- _RECORDS FOR PROCESSING_:
-- ==== Sys2Proof/Laws/Registers.lean ====
section
/-! SUPPORT. Everything a register access can do, said once. -/

namespace Sys2Proof.Machine

/-- If a register read answers, the context is privileged and the read did one of four things: nothing, a draw, the
clearing of the error flags, the removal of the receive FIFO's head. -/
theorem regRead_cases {s t : State} {r : Reg} {v : Word} (h : regRead s r = .ok (v, t)) :
    s.mode = .privileged ∧
    (t = s ∨ t = s.afterDraw ∨
      (∃ i, r = .ustat i ∧ v = statusWord s i ∧ t = s.setUart i { s.uart.get i with err := ErrFlags.clear }) ∨
      (∃ i b rest, r = .udata i ∧ (s.uart.get i).rxfifo = b :: rest ∧ v = zextByte b ∧
        t = s.setUart i { s.uart.get i with rxfifo := rest })) := by
  obtain ⟨hm, hr⟩ := privileged_eq_ok h
  clear h
  rename' hr => h
  refine ⟨hm, ?_⟩
  cases r <;> simp only [readRule, freeRead, Res.ok.injEq, Prod.mk.injEq, reduceCtorEq] at h
  case ustat i => exact .inr (.inr (.inl ⟨i, rfl, h.1.symm, h.2.symm⟩))
  case udata i =>
    unfold udataRead at h
    split at h
    · cases h
    · next b rest hb => cases h; exact .inr (.inr (.inr ⟨i, b, rest, rfl, hb, rfl, rfl⟩))
  all_goals first
    | exact .inl h.2.symm
    | exact .inr (.inl h.2.symm)

/-- If a register write succeeds, the context is privileged and the write changed the GPIO block or one UART, in one of
five ways. -/
theorem regWrite_cases {s t : State} {r : Reg} {v : Word} (h : regWrite s r v = .ok t) :
    s.mode = .privileged ∧
    ((∃ g, t = { s with gpio := g }) ∨
      (∃ i, r = .ucon i ∧ v &&& uconMustBeZero = 0 ∧ bitOf v 15 = false ∧
        t = s.setUart i { s.uart.get i with ucon := Ucon.ofWord v }) ∨
      (∃ i, r = .udata i ∧ (s.uart.get i).txfifo.length < s.params.txFifoDepth ∧
        t = s.setUart i { s.uart.get i with txfifo := (s.uart.get i).txfifo ++ [lowByte v] }) ∨
      (∃ i, r = .urxcon i ∧ t = s.setUart i { s.uart.get i with rxThr := v.extractLsb' 0 6 }) ∨
      (∃ i, r = .utxcon i ∧ t = s.setUart i { s.uart.get i with txThr := v.extractLsb' 0 6 }) ∨
      (∃ i, r = .ubrcnt i ∧
        t = s.setUart i { s.uart.get i with ubrInc := v.extractLsb' 16 16, ubrMod := v.extractLsb' 0 16 })) := by
  obtain ⟨hm, hr⟩ := privileged_eq_ok h
  clear h
  rename' hr => h
  refine ⟨hm, ?_⟩
  cases r <;> simp only [writeRule, Res.ok.injEq, reduceCtorEq] at h
  case funcSel k =>
    unfold funcSelWrite at h
    split at h
    · cases h
    · split at h
      · cases h
      · cases h; exact .inl ⟨_, rfl⟩
  case ucon i =>
    unfold uconWrite at h
    split at h
    · cases h
    · next h0 =>
      split at h
      · cases h
      · next h1 => cases h; exact .inr (.inl ⟨i, rfl, not_not.mp h0, by simpa using h1, rfl⟩)
  case udata i =>
    unfold udataWrite at h
    split at h
    · next hl => cases h; exact .inr (.inr (.inl ⟨i, rfl, hl, rfl⟩))
    · cases h
  case urxcon i => exact .inr (.inr (.inr (.inl ⟨i, rfl, h.symm⟩)))
  case utxcon i => exact .inr (.inr (.inr (.inr (.inl ⟨i, rfl, h.symm⟩))))
  case ubrcnt i => exact .inr (.inr (.inr (.inr (.inr ⟨i, rfl, h.symm⟩))))
  all_goals exact .inl ⟨_, h.symm⟩

/-- In privileged mode a register access is its register's rule. -/
theorem regRead_privileged {s : State} (r : Reg) (h : s.mode = .privileged) : regRead s r = readRule s r :=
  privileged_of h

theorem regWrite_privileged {s : State} (r : Reg) (v : Word) (h : s.mode = .privileged) :
    regWrite s r v = writeRule s v r :=
  privileged_of h

/-- In unprivileged mode every register access faults. -/
theorem regRead_unprivileged {s : State} (r : Reg) (h : s.mode = .unprivileged) :
    regRead s r = .fault .unprivilegedMmio := by
  simp [regRead, privileged, h]

theorem regWrite_unprivileged {s : State} (r : Reg) (v : Word) (h : s.mode = .unprivileged) :
    regWrite s r v = .fault .unprivilegedMmio := by
  simp [regWrite, privileged, h]

/-- A register's address is in its window, aligned, and names that register. -/
theorem regAt_addr (r : Reg) : regAt r.addr = some r ∧ inWindow r.addr = true ∧ r.addr.toNat % 4 = 0 := by
  cases r with
  | funcSel n => cases n <;> decide
  | _ n => cases n <;> decide

/-- The register an address names has that address. -/
theorem addr_of_regAt {a : Word} {r : Reg} (h : regAt a = some r) : r.addr = a := by
  have := List.find?_some h
  simpa using this

/-- A bus access to a register's address in privileged mode reaches that register. -/
theorem busTarget_addr {s : State} (r : Reg) (h : s.mode = .privileged) : busTarget s r.addr = .ok r := by
  obtain ⟨h1, h2, h3⟩ := regAt_addr r
  simp [busTarget, h1, h2, h3, privileged_of h]

end Sys2Proof.Machine
end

- _PROMPT_: All the material above is to be retyped exactly as it appears.

- _SOLUTION BELOW_:
-- ==== Sys2Proof/Laws/Registers.lean ====
section
/-! SUPPORT. Everything a register access can do, said once. -/

namespace Sys2Proof.Machine

/-- If a register read answers, the context is privileged and the read did one of four things: nothing, a draw, the
clearing of the error flags, the removal of the receive FIFO's head. -/
theorem regRead_cases {s t : State} {r : Reg} {v : Word} (h : regRead s r = .ok (v, t)) :
    s.mode = .privileged ∧
    (t = s ∨ t = s.afterDraw ∨
      (∃ i, r = .ustat i ∧ v = statusWord s i ∧ t = s.setUart i { s.uart.get i with err := ErrFlags.clear }) ∨
      (∃ i b rest, r = .udata i ∧ (s.uart.get i).rxfifo = b :: rest ∧ v = zextByte b ∧
        t = s.setUart i { s.uart.get i with rxfifo := rest })) := by
  obtain ⟨hm, hr⟩ := privileged_eq_ok h
  clear h
  rename' hr => h
  refine ⟨hm, ?_⟩
  cases r <;> simp only [readRule, freeRead, Res.ok.injEq, Prod.mk.injEq, reduceCtorEq] at h
  case ustat i => exact .inr (.inr (.inl ⟨i, rfl, h.1.symm, h.2.symm⟩))
  case udata i =>
    unfold udataRead at h
    split at h
    · cases h
    · next b rest hb => cases h; exact .inr (.inr (.inr ⟨i, b, rest, rfl, hb, rfl, rfl⟩))
  all_goals first
    | exact .inl h.2.symm
    | exact .inr (.inl h.2.symm)

/-- If a register write succeeds, the context is privileged and the write changed the GPIO block or one UART, in one of
five ways. -/
theorem regWrite_cases {s t : State} {r : Reg} {v : Word} (h : regWrite s r v = .ok t) :
    s.mode = .privileged ∧
    ((∃ g, t = { s with gpio := g }) ∨
      (∃ i, r = .ucon i ∧ v &&& uconMustBeZero = 0 ∧ bitOf v 15 = false ∧
        t = s.setUart i { s.uart.get i with ucon := Ucon.ofWord v }) ∨
      (∃ i, r = .udata i ∧ (s.uart.get i).txfifo.length < s.params.txFifoDepth ∧
        t = s.setUart i { s.uart.get i with txfifo := (s.uart.get i).txfifo ++ [lowByte v] }) ∨
      (∃ i, r = .urxcon i ∧ t = s.setUart i { s.uart.get i with rxThr := v.extractLsb' 0 6 }) ∨
      (∃ i, r = .utxcon i ∧ t = s.setUart i { s.uart.get i with txThr := v.extractLsb' 0 6 }) ∨
      (∃ i, r = .ubrcnt i ∧
        t = s.setUart i { s.uart.get i with ubrInc := v.extractLsb' 16 16, ubrMod := v.extractLsb' 0 16 })) := by
  obtain ⟨hm, hr⟩ := privileged_eq_ok h
  clear h
  rename' hr => h
  refine ⟨hm, ?_⟩
  cases r <;> simp only [writeRule, Res.ok.injEq, reduceCtorEq] at h
  case funcSel k =>
    unfold funcSelWrite at h
    split at h
    · cases h
    · split at h
      · cases h
      · cases h; exact .inl ⟨_, rfl⟩
  case ucon i =>
    unfold uconWrite at h
    split at h
    · cases h
    · next h0 =>
      split at h
      · cases h
      · next h1 => cases h; exact .inr (.inl ⟨i, rfl, not_not.mp h0, by simpa using h1, rfl⟩)
  case udata i =>
    unfold udataWrite at h
    split at h
    · next hl => cases h; exact .inr (.inr (.inl ⟨i, rfl, hl, rfl⟩))
    · cases h
  case urxcon i => exact .inr (.inr (.inr (.inl ⟨i, rfl, h.symm⟩)))
  case utxcon i => exact .inr (.inr (.inr (.inr (.inl ⟨i, rfl, h.symm⟩))))
  case ubrcnt i => exact .inr (.inr (.inr (.inr (.inr ⟨i, rfl, h.symm⟩))))
  all_goals exact .inl ⟨_, h.symm⟩

/-- In privileged mode a register access is its register's rule. -/
theorem regRead_privileged {s : State} (r : Reg) (h : s.mode = .privileged) : regRead s r = readRule s r :=
  privileged_of h

theorem regWrite_privileged {s : State} (r : Reg) (v : Word) (h : s.mode = .privileged) :
    regWrite s r v = writeRule s v r :=
  privileged_of h

/-- In unprivileged mode every register access faults. -/
theorem regRead_unprivileged {s : State} (r : Reg) (h : s.mode = .unprivileged) :
    regRead s r = .fault .unprivilegedMmio := by
  simp [regRead, privileged, h]

theorem regWrite_unprivileged {s : State} (r : Reg) (v : Word) (h : s.mode = .unprivileged) :
    regWrite s r v = .fault .unprivilegedMmio := by
  simp [regWrite, privileged, h]

/-- A register's address is in its window, aligned, and names that register. -/
theorem regAt_addr (r : Reg) : regAt r.addr = some r ∧ inWindow r.addr = true ∧ r.addr.toNat % 4 = 0 := by
  cases r with
  | funcSel n => cases n <;> decide
  | _ n => cases n <;> decide

/-- The register an address names has that address. -/
theorem addr_of_regAt {a : Word} {r : Reg} (h : regAt a = some r) : r.addr = a := by
  have := List.find?_some h
  simpa using this

/-- A bus access to a register's address in privileged mode reaches that register. -/
theorem busTarget_addr {s : State} (r : Reg) (h : s.mode = .privileged) : busTarget s r.addr = .ok r := by
  obtain ⟨h1, h2, h3⟩ := regAt_addr r
  simp [busTarget, h1, h2, h3, privileged_of h]

end Sys2Proof.Machine
end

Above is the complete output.